You Can’t Beat Youth also also returns the band to their garage-rock roots in the truest sense. Of course, the Maharajas haven’t ever completely forgotten those humble musical beginnings, but as a band they have always moved forward and progressed. Over the years, that meant dropping some of those mid-’60s sensibilities, and also changing drummers along the way.

The Maharajas’ fab new video and title-track single leads the charge on You Can’t Beat Youth (Low Impact). It features Jens Lindberg on lead vocals, guitar and organ, echoed descending, menacing chords and an eternal message of youth trumping age in most things in life. You gotta love the snoring at the beginning of this song. It’s hilarious! This infectious tune would’ve been a Top 10 hit single in an alternate, better universe.

The surf-sounding “Walk With Me” mixes things up nicely. Time is catching up again with “Too Late to Repent,” marking a sad but confident ballad from Jens. “I’m Alright,” a menacing Music Machine/Munsters-type theme song-like rocker, features a very cool and inspired freak-beat lead guitar part, with vocals from Mathias Lilja. The love-inspired “Slave” frames itself as a moody haunting ballad, with a wild feedback guitar solo performance from Mathias Lilja.

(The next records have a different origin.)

-- ==== Sys2Proof/Machine/Ops.lean ====
section
/-!
DEFINITION. The named operations over the State: registers and fields, table windows, lane memory and flash, domains,
time formats. Everything a command reads or writes goes through these.
-/

namespace Sys2Proof.Machine
open Sys2Proof

/-! Registers. -/

/-- The absolute address of register `r` (index `k`) of a page (R33 to R35). -/
def regAddr (p : Page) (r : RegId) (k : Nat) : Nat := p.base + r.geom.off + k * r.geom.stride

/-- A register's word. -/
def State.rd (s : State) (p : Page) (r : RegId) (k : Nat := 0) : Word :=
  assocGetD s.regs (regAddr p r k) (r.resetAt p k)

/-- Store a register's word. -/
def State.wr (s : State) (p : Page) (r : RegId) (k : Nat) (v : Word) : State :=
  { s with regs := assocPut s.regs (regAddr p r k) v }

/-- A field of a register, as a number. -/
def State.fld (s : State) (p : Page) (f : Fld) (k : Nat := 0) : Nat := bitsOf (s.rd p f.id k).toNat f.hi f.lo

/-- A one-bit field, as a truth value. -/
def State.bit (s : State) (p : Page) (f : Fld) (k : Nat := 0) : Bool := decide (s.fld p f k ≠ 0)

/-- Store a field of a register; the other bits stay. -/
def State.setFld (s : State) (p : Page) (f : Fld) (v : Nat) (k : Nat := 0) : State :=
  s.wr p f.id k (BitVec.ofNat 32 (bitsPut (s.rd p f.id k).toNat f.hi f.lo v))

/-- The number of a truth value. -/
def b2n (b : Bool) : Nat := if b then 1 else 0

/-- The first of numbers in an order. -/
def firstKey (older : Nat → Nat → Bool) : List Nat → Option Nat
  | [] => none
  | k :: t => some (t.foldl (fun a b => if older b a then b else a) k)

/-- Is bit `b` of a number set? -/
def bitAt (v b : Nat) : Bool := decide (v / 2 ^ b % 2 = 1)

/-- Set a status bit. -/
def State.setBit (s : State) (p : Page) (f : Fld) (k : Nat := 0) : State := s.setFld p f 1 k

/-- The largest value of a field. -/
def Fld.maxVal (f : Fld) : Nat := 2 ^ (f.hi + 1 - f.lo) - 1

/-- Add to a counter field, saturating at its largest value (R11). -/
def State.bump (s : State) (p : Page) (f : Fld) (k : Nat := 0) (n : Nat := 1) : State :=
  s.setFld p f (min (s.fld p f k + n) f.maxVal) k

/-- Clear the counters `k = 0` to `n - 1` of a register row. -/
def State.clrRow (s : State) (p : Page) (r : RegId) : Nat → State
  | 0 => s
  | n + 1 => (s.clrRow p r n).wr p r n (r.resetAt p n)

/-! Table windows and record words. -/

/-- The word of a table window at an absolute address; windows read 0 after reset. -/
def State.win (s : State) (a : Nat) : Word := assocGetD s.regs a 0

/-- Store a word of a table window. -/
def State.setWin (s : State) (a : Nat) (v : Word) : State := { s with regs := assocPut s.regs a v }

/-- The absolute address of byte `off` of a window of a page. -/
def winAddr (p : Page) (w : Win) (off : Nat) : Nat := p.base + w.info.off + off

/-- `n` words of a window from a word-aligned address, as a little-endian number. -/
def State.winWords (s : State) (a : Nat) : Nat → Nat
  | 0 => 0
  | n + 1 => (s.win a).toNat + 2 ^ 32 * s.winWords (a + 4) n

/-- Store the `n` low words of a number from a word-aligned address. -/
def State.setWinWords (s : State) (a : Nat) : Nat → Nat → State
  | 0, _ => s
  | n + 1, v => (s.setWin a (BitVec.ofNat 32 v)).setWinWords (a + 4) n (v / 2 ^ 32)

/-- A field of a table entry: bits counted from the entry's byte offset `off`, as the entry tables give them. -/
structure EFld where
  off : Nat
  hi : Nat
  lo : Nat
  deriving DecidableEq, Repr

/-- Read a field of the window entry that starts at an absolute address. -/
def State.ent (s : State) (a : Nat) (f : EFld) : Nat :=
  let sh := 8 * (f.off % 4)
  let w := s.winWords (a + f.off / 4 * 4) ((f.hi + sh) / 32 + 1)
  bitsOf w (f.hi + sh) (f.lo + sh)

/-- Store a field of a window entry. -/
def State.setEnt (s : State) (a : Nat) (f : EFld) (v : Nat) : State :=
  let sh := 8 * (f.off % 4)
  let n := (f.hi + sh) / 32 + 1
  let b := a + f.off / 4 * 4
  s.setWinWords b n (bitsPut (s.winWords b n) (f.hi + sh) (f.lo + sh) v)

/-- Copy `n` words between two windows. -/
def State.copyWin (s : State) (src dst : Nat) : Nat → State
  | 0 => s
  | n + 1 => (s.setWin dst (s.win src)).copyWin (src + 4) (dst + 4) n

/-- The entries of the register file inside an address range, as offsets from its base. -/
def State.range (s : State) (a n : Nat) : List (Nat × Word) :=
  (s.regs.filter (fun e => decide (a ≤ e.1 ∧ e.1 < a + n))).map (fun e => (e.1 - a, e.2))

/-- Remove the entries of the register file inside an address range. -/
def State.clearRange (s : State) (a n : Nat) : State :=
  { s with regs := s.regs.filter (fun e => !decide (a ≤ e.1 ∧ e.1 < a + n)) }

/-- Put entries, given as offsets, at a base. -/
def State.putRange (s : State) (a : Nat) (l : List (Nat × Word)) : State :=
  l.foldl (fun s e => s.setWin (a + e.1) e.2) s

/-- Exchange the contents of two windows of one size: a bank switch (R47). -/
def State.swapRange (s : State) (a b n : Nat) : State :=
  let ra := s.range a n
  let rb := s.range b n
  (((s.clearRange a n).clearRange b n).putRange a rb).putRange b ra

/-! Memories. -/

/-- The entries of a table in lane memory that hold a byte that is not 0. -/
def State.memEntries (s : State) (l : Lane) (base size stride : Nat) : List Nat :=
  let m := match l with
    | .l0 => s.mem0
    | .l1 => s.mem1
  ((m.filter (fun c => decide (base ≤ c.1 ∧ c.1 < base + size))).map (fun c => (c.1 - base) / stride)).dedup

/-- What an unlisted byte of lane memory reads as: in the point area at `base` the CODE byte of an initial record is MISSING
(R239), every other byte is 0. -/
def bgByte (base a : Nat) : Byte := if base ≤ a ∧ a < base + 0x10000000 ∧ (a - base) % 32 = 28 then 3 else 0

/-- Bytes at `a` against what they read unlisted: from the bytes as kept to those read, and back. -/
def bgFlip (bg : Option Nat) (a : Nat) (b : List Byte) : List Byte :=
  match bg with
  | none => b
  | some base => ((List.range b.length).zip b).map (fun e => e.2 ^^^ bgByte base (a + e.1))

/-- Read bytes of a lane's memory. -/
def State.mem (s : State) (l : Lane) (a n : Nat) : List Byte :=
  match l with
  | .l0 => bgFlip s.bg0 a (memRead 0 s.mem0 a n)
  | .l1 => bgFlip s.bg1 a (memRead 0 s.mem1 a n)

/-- Write bytes of a lane's memory. -/
def State.memW (s : State) (l : Lane) (a : Nat) (b : List Byte) : State :=
  match l with
  | .l0 => { s with mem0 := memWrite 0 s.mem0 a (bgFlip s.bg0 a b) }
  | .l1 => { s with mem1 := memWrite 0 s.mem1 a (bgFlip s.bg1 a b) }

/-- Every byte of a range of lane memory takes what it reads unlisted: 0, or the initial record's byte in the point area. -/
def State.memClear (s : State) (l : Lane) (a n : Nat) : State :=
  let f := fun (m : Mem) => m.filter (fun c => !decide (a ≤ c.1 ∧ c.1 < a + n))
  match l with
  | .l0 => { s with mem0 := f s.mem0 }
  | .l1 => { s with mem1 := f s.mem1 }

/-- Every byte of a range of lane memory becomes 0. -/
def State.memZero (s : State) (l : Lane) (a n : Nat) : State :=
  let s := s.memClear l a n
  match (match l with
    | .l0 => s.bg0
    | .l1 => s.bg1) with
  | none => s
  | some base => s.memW l (max a base) (List.replicate (min (a + n) (base + 0x10000000) - max a base) 0)

/-- The steward writes the initial record to every point of the area at `base` (R239). An area it wrote before at another base
keeps the bytes that were written to it since; its other bytes read 0 again (log entry 13). -/
def State.memInit (s : State) (l : Lane) (base : Nat) : State :=
  let f := fun (bg : Option Nat) (m : Mem) =>
    (m.map (fun c => (c.1, (bgFlip bg c.1 [c.2]).headD 0))).filter (fun c => decide (c.2 ≠ 0) && !decide (base ≤ c.1 ∧ c.1 < base + 0x10000000))
  match l with
  | .l0 => { s with mem0 := f s.bg0 s.mem0, bg0 := some base }
  | .l1 => { s with mem1 := f s.bg1 s.mem1, bg1 := some base }

/-- Read a little-endian number of `n` bytes from a lane's memory. -/
def State.memN (s : State) (l : Lane) (a n : Nat) : Nat := leNat (s.mem l a n)

/-- Write a little-endian number of `n` bytes to a lane's memory. -/
def State.setMemN (s : State) (l : Lane) (a n v : Nat) : State := s.memW l a (natLe n v)

/-- A field of a record in lane memory, its bits counted from its byte offset. -/
def State.recF (s : State) (l : Lane) (a : Nat) (f : EFld) : Nat := bitsOf (s.memN l (a + f.off) (f.hi / 8 + 1)) f.hi f.lo

/-- Store a field of a record in lane memory. -/
def State.setRecF (s : State) (l : Lane) (a : Nat) (f : EFld) (v : Nat) : State :=
  let n := f.hi / 8 + 1
  s.setMemN l (a + f.off) n (bitsPut (s.memN l (a + f.off) n) f.hi f.lo v)

/-- The size of a lane's memory: 16 GiB (Table 1.6). -/
def laneMemSize : Nat := 0x400000000

/-- Read bytes of a flash device. -/
def State.flash (s : State) (d : Nat) (a n : Nat) : List Byte :=
  if d = 0 then memRead 0xFF s.flash0 a n else memRead 0xFF s.flash1 a n

/-- Write bytes of both flash devices, FLASH0 first (R50). -/
def State.flashW (s : State) (a : Nat) (b : List Byte) : State :=
  { s with flash0 := memWrite 0xFF s.flash0 a b, flash1 := memWrite 0xFF s.flash1 a b }

/-- Erase a range of both flash devices. -/
def State.flashErase (s : State) (a n : Nat) : State :=
  let f := fun (m : Mem) => m.filter (fun c => !decide (a ≤ c.1 ∧ c.1 < a + n))
  { s with flash0 := f s.flash0, flash1 := f s.flash1 }

/-- A 64-bit address held in a register pair. -/
def State.pairReg (s : State) (p : Page) (lo hi : RegId) : Nat := (s.rd p lo 0).toNat + 2 ^ 32 * (s.rd p hi 0).toNat

/-! Planes, lanes and domains. -/

/-- A plane's state. -/
def State.plane (s : State) : Plane → PlaneSt
  | .a => s.pa
  | .b => s.pb

/-- Store a plane's state. -/
def State.setPlane (s : State) (p : Plane) (x : PlaneSt) : State :=
  match p with
  | .a => { s with pa := x }
  | .b => { s with pb := x }

/-- A lane's state. -/
def State.lane (s : State) : Lane → LaneSt
  | .l0 => s.l0
  | .l1 => s.l1

/-- Store a lane's state. -/
def State.setLane (s : State) (l : Lane) (x : LaneSt) : State :=
  match l with
  | .l0 => { s with l0 := x }
  | .l1 => { s with l1 := x }

/-- The state of a domain. -/
def State.domSt (s : State) : Dom → DomState
  | .plane .a => s.dom.planeA
  | .plane .b => s.dom.planeB
  | .lane .l0 => s.dom.lane0
  | .lane .l1 => s.dom.lane1
  | .common => s.dom.common
  | .inkwell => s.dom.inkwell

/-- Is a domain UP? -/
def State.up (s : State) (d : Dom) : Bool := decide (s.domSt d = .up)

/-- Is a plane UP? -/
def State.planeUp (s : State) (p : Plane) : Bool := s.up (.plane p)

/-- Is a lane UP? -/
def State.laneUp (s : State) (l : Lane) : Bool := s.up (.lane l)

/-- The word CFG_DOMAIN_STATUS shows, without CHANGE. -/
def State.domWord (s : State) : Nat :=
  s.dom.planeA.code + 4 * s.dom.planeB.code + 16 * s.dom.lane0.code + 64 * s.dom.lane1.code +
    256 * s.dom.common.code + 1024 * s.dom.inkwell.code

/-- The number a domain has as SRC in an event record (Table 17.1). -/
def domSrc : Dom → Nat
  | .common => 0
  | .plane .a => 2
  | .plane .b => 3
  | .lane .l0 => 4
  | .lane .l1 => 5
  | .inkwell => 6

/-- The number a domain has in BLT_CORRk and BLT_UNCk. -/
def domBltIdx : Dom → Nat
  | .common => 0
  | .plane .a => 1
  | .plane .b => 2
  | .lane .l0 => 3
  | .lane .l1 => 4
  | .inkwell => 5

/-- The bit a domain has in the BLT_ registers: 0 Plane A to 3 Lane 1. -/
def domBltBit : Dom → Nat
  | .plane .a => 0
  | .plane .b => 1
  | .lane .l0 => 2
  | .lane .l1 => 3
  | .common => 4
  | .inkwell => 5

/-- The state of a port's MAC. -/
def PlaneSt.port (x : PlaneSt) (i : Nat) : PortMac := assocGetD x.mac i .empty

/-- Store the state of a port's MAC. -/
def PlaneSt.setPort (x : PlaneSt) (i : Nat) (m : PortMac) : PlaneSt := { x with mac := assocPut x.mac i m }

/-- The PTP state of an external port. -/
def PlaneSt.pt (x : PlaneSt) (i : Nat) : PortTime := assocGetD x.ptp i .empty

/-- Store the PTP state of an external port. -/
def PlaneSt.setPt (x : PlaneSt) (i : Nat) (m : PortTime) : PlaneSt := { x with ptp := assocPut x.ptp i m }

/-- A PTP domain slot. -/
def PlaneSt.slot (x : PlaneSt) (n : Nat) : PtpSlot := if n = 0 then x.slot0 else x.slot1

/-- Store a PTP domain slot. -/
def PlaneSt.setSlot (x : PlaneSt) (n : Nat) (t : PtpSlot) : PlaneSt :=
  if n = 0 then { x with slot0 := t } else { x with slot1 := t }

/-! Time. -/

/-- One nanosecond in units of 2⁻¹⁶ ns (R4). -/
def ns : Nat := 65536

/-- One microsecond. -/
def us : Nat := 1000 * ns

/-- One millisecond. -/
def ms : Nat := 1000 * us

/-- One second. -/
def sec : Nat := 1000000000 * ns

/-- The settle margin of R26: 2.0 µs. -/
def settle : Nat := 2 * us

/-- A time as the 96-bit word of R4: seconds [95:48], nanoseconds [47:16], fraction [15:0]. -/
def toT96 (t : Nat) : Nat := (t / sec) * 2 ^ 48 + t % sec

/-- A 96-bit time word as a time, or nothing when its nanoseconds exceed 999,999,999 (R6). -/
def ofT96 (w : Nat) : Option Nat :=
  if 1000000000 ≤ bitsOf w 47 16 then none else some (bitsOf w 95 48 * sec + w % 2 ^ 48)

/-- A time quantised down to 0.25 ns, as Nib stamps are (R6, R80). -/
def quant (t : Nat) : Nat := t / (ns / 4) * (ns / 4)

/-- A signed time in units of 0.25 ns, saturating in 32 bits of two's complement. -/
def sat025 (d : Int) : Nat := satSigned 32 (d / (ns / 4 : Nat))

/-- A 32-bit two's complement register value in units of 0.25 ns as a signed time. -/
def of025 (w : Nat) : Int := signedOf 32 w * (ns / 4 : Nat)

/-- The followed clock of a lane. -/
def State.laneNow (s : State) (l : Lane) : Nat := (s.lane l).now

/-- The second that a 32-bit SEC register names beside a present second (R473). -/
def secNear (present lo : Nat) : Nat :=
  let base : Int := (present : Int) - (present % 2 ^ 32 : Nat) + lo
  let d := base - present
  let r := if d > 2 ^ 31 - 1 then base - 2 ^ 32 else if d < -(2 ^ 31) then base + 2 ^ 32 else base
  r.toNat

/-- Take the next free value index. -/
def State.fresh (s : State) : Nat × State := (s.freeCtr, { s with freeCtr := s.freeCtr + 1 })

/-- Complete with a next state. -/
abbrev ok (s : State) : Host.Outcome State Fault Refusal := .next s

end Sys2Proof.Machine
end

Bassist/singer Ulf Guttormsson comes up with “Dark Places,” a moment of they’re-coming-for-me paranoia featuring some very tasty organ fills from Jens Lindberg. One of the many positives has been the addition of Jens’ organ to You Can’t Beat Youth, which is new for the Maharajas. The Fuzztones-inspired “Everything O’ Clock” and the manic “How Many Times” rock out like all the best mid-’60s head-bangers did.

Mathias Lilja’s lesson of “Don’t Do It Again” features more of that same fantastic organ lead playing from Jens, in a memorable mid-tempo delight. Jens Lindberg takes the lead again on the fabulous ballad “Hurt Me Please,” and his organ really sets the haunted feel here. He also contributes another great moody ballad “Too Late to Repent,” which wouldn’t have sounded out of place on H-Minor. This is an outstanding album from Sweden’s best garage-rock band today.